> _Aim of the task_:
In the records that come next, find every line with "foldl". Return those lines.

> _Records to use_:
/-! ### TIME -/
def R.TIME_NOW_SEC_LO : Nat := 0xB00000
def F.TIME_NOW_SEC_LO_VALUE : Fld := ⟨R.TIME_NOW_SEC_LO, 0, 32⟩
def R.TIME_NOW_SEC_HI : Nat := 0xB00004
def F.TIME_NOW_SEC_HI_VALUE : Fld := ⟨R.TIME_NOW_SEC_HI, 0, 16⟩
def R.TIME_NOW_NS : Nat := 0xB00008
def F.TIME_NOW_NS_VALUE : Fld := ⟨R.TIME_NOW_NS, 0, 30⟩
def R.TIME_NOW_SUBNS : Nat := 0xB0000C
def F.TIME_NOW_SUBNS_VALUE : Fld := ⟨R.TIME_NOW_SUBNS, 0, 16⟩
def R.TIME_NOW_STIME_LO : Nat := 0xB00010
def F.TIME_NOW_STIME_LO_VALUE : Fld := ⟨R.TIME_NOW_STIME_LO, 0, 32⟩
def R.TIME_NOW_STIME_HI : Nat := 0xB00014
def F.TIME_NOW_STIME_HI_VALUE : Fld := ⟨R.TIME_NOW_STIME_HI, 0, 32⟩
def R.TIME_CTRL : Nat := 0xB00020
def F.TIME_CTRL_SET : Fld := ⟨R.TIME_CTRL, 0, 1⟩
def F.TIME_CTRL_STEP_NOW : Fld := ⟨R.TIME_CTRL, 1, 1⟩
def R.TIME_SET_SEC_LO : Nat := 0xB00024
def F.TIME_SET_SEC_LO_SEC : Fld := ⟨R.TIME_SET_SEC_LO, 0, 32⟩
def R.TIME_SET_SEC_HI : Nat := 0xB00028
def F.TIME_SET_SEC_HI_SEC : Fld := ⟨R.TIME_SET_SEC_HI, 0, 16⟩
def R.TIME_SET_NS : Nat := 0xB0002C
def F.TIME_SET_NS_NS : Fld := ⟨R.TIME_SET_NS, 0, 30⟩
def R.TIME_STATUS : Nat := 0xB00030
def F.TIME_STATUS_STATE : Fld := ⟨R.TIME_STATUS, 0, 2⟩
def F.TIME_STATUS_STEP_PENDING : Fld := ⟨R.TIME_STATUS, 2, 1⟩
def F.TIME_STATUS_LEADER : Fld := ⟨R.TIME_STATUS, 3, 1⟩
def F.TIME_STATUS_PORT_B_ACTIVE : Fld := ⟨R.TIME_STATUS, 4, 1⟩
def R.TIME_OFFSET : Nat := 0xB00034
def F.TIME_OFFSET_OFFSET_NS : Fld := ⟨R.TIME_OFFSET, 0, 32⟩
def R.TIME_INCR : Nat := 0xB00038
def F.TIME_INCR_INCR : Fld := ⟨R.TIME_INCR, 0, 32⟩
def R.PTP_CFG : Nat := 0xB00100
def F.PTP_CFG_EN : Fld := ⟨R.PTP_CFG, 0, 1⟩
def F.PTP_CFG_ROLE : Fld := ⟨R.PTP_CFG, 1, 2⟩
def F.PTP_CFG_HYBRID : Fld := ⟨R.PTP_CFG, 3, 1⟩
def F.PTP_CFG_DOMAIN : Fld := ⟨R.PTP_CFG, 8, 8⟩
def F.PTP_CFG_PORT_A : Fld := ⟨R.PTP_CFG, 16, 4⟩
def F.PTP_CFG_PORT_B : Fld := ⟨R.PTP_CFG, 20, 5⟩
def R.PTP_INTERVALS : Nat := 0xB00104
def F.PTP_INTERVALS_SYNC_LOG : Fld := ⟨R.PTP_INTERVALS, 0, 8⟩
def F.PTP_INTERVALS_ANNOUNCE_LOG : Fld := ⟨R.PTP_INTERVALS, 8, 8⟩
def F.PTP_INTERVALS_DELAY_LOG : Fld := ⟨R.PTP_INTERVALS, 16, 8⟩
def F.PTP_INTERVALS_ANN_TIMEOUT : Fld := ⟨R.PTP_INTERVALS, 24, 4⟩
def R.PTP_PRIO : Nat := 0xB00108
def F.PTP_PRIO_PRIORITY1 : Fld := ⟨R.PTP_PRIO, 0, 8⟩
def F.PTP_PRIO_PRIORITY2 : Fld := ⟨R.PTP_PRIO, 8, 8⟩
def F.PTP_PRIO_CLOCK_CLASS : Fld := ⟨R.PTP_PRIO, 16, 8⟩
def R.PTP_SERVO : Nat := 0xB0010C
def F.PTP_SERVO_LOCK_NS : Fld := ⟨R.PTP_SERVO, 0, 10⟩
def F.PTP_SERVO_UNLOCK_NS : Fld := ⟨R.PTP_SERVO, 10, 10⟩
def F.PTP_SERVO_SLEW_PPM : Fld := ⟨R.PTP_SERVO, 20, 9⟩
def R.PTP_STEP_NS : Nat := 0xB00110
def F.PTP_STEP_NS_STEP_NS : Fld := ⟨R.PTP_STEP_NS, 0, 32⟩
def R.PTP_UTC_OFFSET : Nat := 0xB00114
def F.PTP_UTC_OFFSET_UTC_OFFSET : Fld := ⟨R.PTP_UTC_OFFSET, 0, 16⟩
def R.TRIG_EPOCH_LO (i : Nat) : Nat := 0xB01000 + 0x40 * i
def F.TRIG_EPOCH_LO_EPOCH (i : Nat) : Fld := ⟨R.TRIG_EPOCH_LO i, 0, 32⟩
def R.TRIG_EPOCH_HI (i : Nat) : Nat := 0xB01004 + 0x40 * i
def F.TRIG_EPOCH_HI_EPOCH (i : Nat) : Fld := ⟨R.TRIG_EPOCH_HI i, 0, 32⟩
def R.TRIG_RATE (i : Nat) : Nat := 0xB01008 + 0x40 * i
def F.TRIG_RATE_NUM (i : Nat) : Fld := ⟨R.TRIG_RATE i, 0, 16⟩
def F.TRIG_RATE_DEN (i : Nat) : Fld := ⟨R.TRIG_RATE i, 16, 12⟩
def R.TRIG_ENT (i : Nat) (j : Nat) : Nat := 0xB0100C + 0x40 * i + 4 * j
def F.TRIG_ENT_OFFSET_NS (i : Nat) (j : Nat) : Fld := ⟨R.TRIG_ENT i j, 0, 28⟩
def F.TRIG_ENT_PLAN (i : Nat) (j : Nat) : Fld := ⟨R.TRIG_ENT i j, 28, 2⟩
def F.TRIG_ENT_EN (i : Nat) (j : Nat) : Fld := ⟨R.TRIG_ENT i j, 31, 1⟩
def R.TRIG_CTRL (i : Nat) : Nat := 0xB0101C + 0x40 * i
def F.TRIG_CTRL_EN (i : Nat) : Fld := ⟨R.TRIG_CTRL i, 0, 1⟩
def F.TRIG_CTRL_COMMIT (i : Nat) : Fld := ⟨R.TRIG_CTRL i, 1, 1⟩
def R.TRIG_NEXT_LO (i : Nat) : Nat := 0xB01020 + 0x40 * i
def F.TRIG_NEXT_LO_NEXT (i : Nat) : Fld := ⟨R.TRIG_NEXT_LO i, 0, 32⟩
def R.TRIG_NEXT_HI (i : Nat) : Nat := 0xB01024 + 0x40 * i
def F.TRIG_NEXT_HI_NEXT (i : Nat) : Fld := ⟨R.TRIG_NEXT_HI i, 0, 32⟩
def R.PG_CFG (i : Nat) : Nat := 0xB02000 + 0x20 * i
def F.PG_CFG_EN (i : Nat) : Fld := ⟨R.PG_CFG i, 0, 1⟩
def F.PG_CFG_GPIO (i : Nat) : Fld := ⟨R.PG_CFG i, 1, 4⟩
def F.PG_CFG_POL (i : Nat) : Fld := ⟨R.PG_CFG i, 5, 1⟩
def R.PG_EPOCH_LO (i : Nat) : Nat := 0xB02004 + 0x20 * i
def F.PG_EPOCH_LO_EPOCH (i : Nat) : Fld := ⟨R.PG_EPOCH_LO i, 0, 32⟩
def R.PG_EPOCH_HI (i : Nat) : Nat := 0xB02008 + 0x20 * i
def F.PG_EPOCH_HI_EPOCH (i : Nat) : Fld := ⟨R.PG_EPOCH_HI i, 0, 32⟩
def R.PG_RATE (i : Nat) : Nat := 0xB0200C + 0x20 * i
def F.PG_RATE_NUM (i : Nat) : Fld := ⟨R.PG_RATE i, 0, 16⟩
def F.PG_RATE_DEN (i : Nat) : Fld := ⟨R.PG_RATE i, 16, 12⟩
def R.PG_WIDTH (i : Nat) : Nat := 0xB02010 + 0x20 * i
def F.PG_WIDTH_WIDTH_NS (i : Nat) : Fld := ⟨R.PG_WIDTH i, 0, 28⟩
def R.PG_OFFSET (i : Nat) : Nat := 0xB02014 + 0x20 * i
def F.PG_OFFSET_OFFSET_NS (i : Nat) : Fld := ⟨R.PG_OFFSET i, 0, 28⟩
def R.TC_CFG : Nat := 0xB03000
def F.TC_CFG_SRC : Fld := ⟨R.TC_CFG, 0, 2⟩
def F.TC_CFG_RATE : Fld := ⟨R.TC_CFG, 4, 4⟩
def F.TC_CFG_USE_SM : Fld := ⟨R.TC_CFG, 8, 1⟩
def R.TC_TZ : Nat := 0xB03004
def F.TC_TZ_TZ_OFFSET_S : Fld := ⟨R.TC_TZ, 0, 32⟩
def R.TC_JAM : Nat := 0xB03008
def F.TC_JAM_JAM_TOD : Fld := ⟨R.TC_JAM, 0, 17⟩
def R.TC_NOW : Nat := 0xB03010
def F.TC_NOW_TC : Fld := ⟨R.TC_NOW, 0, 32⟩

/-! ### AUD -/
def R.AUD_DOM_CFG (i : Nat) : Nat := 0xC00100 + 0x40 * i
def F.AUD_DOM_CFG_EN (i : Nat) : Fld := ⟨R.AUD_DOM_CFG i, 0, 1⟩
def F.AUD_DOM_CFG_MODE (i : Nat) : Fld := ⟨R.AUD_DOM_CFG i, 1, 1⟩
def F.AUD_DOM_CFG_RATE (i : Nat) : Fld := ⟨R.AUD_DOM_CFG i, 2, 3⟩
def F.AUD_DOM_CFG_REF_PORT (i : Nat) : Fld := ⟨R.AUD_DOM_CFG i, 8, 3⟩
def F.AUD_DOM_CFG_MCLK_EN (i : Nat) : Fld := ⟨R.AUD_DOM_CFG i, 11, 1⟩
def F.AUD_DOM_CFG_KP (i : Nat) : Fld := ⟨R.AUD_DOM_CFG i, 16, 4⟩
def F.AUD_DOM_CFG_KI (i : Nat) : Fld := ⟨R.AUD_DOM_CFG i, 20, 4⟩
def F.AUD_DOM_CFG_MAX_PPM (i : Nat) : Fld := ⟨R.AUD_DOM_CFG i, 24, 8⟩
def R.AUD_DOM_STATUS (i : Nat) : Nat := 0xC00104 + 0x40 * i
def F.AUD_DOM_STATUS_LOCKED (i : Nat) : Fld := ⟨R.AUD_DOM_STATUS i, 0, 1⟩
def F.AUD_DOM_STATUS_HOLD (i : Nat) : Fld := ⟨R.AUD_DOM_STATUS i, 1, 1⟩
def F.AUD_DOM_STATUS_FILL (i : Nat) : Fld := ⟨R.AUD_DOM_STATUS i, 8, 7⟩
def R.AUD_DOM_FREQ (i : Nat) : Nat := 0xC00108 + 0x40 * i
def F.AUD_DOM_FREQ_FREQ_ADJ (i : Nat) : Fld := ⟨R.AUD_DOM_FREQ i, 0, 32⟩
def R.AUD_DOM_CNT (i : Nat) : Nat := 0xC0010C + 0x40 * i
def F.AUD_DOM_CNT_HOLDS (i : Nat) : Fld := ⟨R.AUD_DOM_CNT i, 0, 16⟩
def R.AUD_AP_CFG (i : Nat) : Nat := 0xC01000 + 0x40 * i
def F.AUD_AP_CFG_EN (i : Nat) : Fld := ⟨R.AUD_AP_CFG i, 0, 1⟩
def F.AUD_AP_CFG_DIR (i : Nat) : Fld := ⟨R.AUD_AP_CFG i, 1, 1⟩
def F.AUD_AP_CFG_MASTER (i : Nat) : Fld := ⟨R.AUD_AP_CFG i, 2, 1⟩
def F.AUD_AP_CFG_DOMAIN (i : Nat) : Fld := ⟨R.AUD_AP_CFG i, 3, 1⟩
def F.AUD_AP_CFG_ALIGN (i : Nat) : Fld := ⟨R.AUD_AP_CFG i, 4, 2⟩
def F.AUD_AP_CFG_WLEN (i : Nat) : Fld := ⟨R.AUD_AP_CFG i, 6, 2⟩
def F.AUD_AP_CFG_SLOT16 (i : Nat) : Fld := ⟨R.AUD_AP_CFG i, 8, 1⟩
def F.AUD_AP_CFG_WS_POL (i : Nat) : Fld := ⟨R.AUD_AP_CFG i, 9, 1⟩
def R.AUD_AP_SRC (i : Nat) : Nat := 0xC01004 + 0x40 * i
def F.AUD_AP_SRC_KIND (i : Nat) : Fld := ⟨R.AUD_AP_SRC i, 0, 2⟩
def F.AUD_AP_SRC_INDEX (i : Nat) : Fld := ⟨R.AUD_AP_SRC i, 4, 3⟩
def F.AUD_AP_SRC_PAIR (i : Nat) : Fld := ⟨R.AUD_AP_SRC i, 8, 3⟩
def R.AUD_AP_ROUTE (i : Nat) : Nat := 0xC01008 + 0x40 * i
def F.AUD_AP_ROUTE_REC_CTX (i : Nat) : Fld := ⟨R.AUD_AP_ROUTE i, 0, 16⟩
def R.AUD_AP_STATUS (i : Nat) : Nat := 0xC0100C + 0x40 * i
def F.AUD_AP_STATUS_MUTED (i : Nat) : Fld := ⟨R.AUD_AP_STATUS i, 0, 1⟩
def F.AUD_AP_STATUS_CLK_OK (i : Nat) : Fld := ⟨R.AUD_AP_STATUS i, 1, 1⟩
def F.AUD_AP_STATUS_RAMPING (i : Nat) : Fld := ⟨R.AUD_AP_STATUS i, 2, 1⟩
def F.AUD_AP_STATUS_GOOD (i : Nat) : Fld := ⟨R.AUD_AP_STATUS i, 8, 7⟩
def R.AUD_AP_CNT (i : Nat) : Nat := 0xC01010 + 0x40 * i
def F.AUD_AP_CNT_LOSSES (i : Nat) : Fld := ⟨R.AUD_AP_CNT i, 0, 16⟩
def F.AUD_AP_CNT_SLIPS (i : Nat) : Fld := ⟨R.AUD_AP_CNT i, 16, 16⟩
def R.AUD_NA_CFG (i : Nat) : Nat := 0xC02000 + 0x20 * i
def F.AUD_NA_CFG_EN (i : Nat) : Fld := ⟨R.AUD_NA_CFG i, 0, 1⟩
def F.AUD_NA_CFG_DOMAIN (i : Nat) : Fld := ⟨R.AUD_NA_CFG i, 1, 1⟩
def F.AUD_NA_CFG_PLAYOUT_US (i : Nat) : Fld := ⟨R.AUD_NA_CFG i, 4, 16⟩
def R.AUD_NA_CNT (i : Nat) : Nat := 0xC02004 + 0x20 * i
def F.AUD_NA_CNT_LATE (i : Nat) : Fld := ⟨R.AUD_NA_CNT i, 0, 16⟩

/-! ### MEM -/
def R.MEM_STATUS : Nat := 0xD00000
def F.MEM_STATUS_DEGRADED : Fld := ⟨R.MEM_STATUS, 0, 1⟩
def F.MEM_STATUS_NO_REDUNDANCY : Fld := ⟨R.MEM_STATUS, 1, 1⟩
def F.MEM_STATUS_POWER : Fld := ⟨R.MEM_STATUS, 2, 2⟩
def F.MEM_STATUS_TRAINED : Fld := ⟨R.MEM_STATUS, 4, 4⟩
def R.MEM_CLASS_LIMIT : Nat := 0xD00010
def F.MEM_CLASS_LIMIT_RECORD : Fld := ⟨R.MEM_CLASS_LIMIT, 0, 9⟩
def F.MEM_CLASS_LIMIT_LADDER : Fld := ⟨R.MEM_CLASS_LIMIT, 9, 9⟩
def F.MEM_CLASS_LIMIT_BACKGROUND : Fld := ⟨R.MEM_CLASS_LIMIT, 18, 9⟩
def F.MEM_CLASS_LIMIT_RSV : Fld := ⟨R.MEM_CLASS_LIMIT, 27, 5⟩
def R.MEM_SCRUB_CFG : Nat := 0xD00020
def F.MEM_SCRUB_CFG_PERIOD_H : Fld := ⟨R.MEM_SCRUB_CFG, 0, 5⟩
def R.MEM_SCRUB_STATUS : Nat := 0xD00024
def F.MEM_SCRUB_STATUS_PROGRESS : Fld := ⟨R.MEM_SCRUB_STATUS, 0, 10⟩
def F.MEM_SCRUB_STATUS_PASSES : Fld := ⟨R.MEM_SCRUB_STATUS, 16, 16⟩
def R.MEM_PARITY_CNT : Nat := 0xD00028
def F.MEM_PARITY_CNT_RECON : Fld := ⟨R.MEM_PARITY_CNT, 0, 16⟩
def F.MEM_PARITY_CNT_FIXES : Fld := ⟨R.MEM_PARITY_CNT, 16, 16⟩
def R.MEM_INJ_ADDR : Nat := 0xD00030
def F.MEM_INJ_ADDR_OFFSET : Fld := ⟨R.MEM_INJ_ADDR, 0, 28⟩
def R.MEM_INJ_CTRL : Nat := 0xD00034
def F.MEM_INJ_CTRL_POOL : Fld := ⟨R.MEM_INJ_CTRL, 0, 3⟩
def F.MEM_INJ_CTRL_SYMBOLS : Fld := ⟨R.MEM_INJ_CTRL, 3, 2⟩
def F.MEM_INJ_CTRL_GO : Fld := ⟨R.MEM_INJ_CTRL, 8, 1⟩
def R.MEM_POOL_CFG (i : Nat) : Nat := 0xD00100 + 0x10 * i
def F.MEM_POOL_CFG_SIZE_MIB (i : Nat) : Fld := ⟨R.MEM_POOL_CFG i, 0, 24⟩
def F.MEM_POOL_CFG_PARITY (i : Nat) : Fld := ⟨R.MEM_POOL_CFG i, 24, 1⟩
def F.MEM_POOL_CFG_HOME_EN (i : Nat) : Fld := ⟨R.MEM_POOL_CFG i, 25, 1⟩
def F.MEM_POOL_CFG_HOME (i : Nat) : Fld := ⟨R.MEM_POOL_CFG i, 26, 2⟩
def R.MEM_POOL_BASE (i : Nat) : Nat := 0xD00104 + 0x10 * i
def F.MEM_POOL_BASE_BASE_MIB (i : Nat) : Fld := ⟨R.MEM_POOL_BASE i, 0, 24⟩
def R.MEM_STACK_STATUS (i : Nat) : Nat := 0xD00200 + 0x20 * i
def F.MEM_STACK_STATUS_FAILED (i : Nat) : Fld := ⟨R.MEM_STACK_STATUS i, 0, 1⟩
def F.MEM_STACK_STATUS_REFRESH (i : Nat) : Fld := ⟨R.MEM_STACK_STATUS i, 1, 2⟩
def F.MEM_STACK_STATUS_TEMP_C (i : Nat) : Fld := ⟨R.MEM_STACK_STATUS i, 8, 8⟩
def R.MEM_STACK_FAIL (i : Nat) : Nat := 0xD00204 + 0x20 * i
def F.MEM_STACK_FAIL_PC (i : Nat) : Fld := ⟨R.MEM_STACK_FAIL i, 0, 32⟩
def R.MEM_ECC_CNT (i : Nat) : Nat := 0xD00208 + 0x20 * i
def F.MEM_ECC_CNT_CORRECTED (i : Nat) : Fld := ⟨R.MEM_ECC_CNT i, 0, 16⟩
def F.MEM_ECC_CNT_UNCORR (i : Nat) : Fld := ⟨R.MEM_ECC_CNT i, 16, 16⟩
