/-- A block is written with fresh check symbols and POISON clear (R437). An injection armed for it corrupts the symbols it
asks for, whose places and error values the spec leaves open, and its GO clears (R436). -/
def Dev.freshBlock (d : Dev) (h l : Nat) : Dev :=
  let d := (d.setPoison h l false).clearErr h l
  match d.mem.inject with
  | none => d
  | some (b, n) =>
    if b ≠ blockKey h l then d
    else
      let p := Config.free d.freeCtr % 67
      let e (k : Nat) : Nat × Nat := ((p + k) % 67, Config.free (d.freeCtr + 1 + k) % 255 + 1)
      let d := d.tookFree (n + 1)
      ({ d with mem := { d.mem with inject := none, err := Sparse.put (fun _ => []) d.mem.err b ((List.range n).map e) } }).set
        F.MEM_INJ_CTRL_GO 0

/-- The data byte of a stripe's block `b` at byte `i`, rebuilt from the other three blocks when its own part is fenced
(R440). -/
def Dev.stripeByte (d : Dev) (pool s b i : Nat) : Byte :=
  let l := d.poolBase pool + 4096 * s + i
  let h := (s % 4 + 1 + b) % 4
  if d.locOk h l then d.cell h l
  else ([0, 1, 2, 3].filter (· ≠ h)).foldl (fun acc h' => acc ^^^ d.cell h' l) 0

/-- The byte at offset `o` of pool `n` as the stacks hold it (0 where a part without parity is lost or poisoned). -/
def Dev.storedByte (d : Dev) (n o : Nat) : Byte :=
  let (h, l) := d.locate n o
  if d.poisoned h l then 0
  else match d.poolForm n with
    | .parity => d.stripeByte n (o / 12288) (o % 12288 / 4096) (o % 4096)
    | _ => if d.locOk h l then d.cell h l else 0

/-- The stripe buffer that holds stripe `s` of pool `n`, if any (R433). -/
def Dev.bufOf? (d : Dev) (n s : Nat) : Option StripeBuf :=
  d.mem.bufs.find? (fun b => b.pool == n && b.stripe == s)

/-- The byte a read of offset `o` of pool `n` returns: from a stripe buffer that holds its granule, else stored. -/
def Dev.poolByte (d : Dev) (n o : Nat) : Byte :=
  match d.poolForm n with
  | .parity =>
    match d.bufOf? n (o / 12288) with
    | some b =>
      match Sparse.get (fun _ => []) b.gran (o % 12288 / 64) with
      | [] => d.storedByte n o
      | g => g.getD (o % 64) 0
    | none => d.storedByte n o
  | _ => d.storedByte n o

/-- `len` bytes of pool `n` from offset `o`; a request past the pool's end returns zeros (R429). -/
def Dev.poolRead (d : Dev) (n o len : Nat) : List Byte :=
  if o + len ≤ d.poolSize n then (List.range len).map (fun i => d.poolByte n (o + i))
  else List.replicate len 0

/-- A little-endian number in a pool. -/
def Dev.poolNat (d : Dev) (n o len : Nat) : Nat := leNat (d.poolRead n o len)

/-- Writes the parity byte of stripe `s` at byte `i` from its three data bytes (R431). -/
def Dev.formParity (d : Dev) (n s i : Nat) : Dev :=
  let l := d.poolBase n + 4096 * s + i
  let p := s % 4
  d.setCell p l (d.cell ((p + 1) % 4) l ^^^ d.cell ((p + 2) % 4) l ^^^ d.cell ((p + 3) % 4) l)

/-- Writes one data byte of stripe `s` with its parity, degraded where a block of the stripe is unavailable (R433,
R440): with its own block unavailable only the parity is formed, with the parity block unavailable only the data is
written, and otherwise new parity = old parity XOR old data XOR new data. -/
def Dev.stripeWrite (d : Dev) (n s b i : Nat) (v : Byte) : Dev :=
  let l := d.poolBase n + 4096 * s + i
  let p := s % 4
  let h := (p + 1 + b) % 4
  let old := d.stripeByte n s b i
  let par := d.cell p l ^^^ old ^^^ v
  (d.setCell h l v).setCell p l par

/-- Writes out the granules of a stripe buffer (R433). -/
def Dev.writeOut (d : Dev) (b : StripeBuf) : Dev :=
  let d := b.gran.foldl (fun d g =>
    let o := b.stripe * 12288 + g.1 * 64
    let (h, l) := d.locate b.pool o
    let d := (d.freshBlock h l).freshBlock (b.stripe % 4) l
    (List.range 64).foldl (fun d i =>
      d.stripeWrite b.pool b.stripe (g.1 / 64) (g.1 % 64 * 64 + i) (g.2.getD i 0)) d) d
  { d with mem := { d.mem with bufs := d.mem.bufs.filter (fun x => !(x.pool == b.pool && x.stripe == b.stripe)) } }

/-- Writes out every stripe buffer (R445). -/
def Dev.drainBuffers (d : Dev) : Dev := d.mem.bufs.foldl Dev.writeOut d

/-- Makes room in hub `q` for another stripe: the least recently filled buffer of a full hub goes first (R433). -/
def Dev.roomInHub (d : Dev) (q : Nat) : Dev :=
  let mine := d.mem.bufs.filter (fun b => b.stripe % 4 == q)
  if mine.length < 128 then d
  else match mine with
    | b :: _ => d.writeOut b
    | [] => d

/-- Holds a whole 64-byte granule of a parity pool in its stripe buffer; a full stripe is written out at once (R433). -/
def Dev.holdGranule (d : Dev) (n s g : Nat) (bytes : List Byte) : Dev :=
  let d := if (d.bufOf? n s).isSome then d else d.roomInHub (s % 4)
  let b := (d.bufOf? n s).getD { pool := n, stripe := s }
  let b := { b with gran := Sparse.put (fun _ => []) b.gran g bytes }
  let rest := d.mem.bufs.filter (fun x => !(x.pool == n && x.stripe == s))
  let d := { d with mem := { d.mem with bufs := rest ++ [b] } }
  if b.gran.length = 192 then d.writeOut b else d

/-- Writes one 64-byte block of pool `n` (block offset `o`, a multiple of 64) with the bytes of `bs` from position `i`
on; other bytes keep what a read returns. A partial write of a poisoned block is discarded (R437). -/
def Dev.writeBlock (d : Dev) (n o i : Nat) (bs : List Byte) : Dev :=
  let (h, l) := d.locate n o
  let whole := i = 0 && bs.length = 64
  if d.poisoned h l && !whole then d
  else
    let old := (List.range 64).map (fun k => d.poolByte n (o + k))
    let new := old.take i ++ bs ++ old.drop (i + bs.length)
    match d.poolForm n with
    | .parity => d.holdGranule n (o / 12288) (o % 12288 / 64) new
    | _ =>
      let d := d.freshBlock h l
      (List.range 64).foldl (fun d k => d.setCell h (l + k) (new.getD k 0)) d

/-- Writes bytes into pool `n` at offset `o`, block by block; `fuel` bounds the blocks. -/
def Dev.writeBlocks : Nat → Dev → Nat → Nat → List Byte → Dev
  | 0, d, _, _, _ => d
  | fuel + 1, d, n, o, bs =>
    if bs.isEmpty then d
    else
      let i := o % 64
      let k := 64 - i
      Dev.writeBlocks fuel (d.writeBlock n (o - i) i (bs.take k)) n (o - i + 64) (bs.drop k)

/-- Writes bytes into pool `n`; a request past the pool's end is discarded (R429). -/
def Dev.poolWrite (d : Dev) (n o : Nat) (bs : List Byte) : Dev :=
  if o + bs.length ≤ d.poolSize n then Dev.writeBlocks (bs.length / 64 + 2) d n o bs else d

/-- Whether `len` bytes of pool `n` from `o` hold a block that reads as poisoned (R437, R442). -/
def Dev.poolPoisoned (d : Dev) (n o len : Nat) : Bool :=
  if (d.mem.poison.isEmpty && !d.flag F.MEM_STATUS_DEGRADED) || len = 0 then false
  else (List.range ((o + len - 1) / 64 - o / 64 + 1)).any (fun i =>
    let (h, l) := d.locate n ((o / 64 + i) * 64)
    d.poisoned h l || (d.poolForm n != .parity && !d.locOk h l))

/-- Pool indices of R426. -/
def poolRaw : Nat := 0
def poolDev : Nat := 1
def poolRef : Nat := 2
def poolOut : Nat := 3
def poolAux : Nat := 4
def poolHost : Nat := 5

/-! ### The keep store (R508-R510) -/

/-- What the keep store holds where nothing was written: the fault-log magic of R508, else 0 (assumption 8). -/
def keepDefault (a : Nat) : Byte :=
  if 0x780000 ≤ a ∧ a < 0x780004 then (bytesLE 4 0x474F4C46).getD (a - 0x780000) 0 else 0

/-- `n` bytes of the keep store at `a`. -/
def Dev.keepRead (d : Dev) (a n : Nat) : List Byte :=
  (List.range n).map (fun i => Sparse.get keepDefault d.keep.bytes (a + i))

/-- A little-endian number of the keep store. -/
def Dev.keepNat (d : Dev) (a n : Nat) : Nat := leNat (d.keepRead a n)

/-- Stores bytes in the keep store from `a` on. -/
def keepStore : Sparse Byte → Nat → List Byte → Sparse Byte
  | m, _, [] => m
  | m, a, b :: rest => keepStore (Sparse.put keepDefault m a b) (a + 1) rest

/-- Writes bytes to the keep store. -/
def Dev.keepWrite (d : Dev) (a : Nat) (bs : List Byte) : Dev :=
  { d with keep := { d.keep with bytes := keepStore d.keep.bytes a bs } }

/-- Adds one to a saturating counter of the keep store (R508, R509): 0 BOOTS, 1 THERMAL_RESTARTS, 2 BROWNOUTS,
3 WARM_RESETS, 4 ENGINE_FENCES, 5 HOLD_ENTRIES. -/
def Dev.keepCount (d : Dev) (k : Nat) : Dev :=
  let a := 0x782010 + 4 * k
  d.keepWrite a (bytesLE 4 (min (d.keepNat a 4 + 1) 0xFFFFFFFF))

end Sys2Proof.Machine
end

> _Task solution_:
  else ([0, 1, 2, 3].filter (· ≠ h)).foldl (fun acc h' => acc ^^^ d.cell h' l) 0
  let d := b.gran.foldl (fun d g =>
    (List.range 64).foldl (fun d i =>
def Dev.drainBuffers (d : Dev) : Dev := d.mem.bufs.foldl Dev.writeOut d
      (List.range 64).foldl (fun d k => d.setCell h (l + k) (new.getD k 0)) d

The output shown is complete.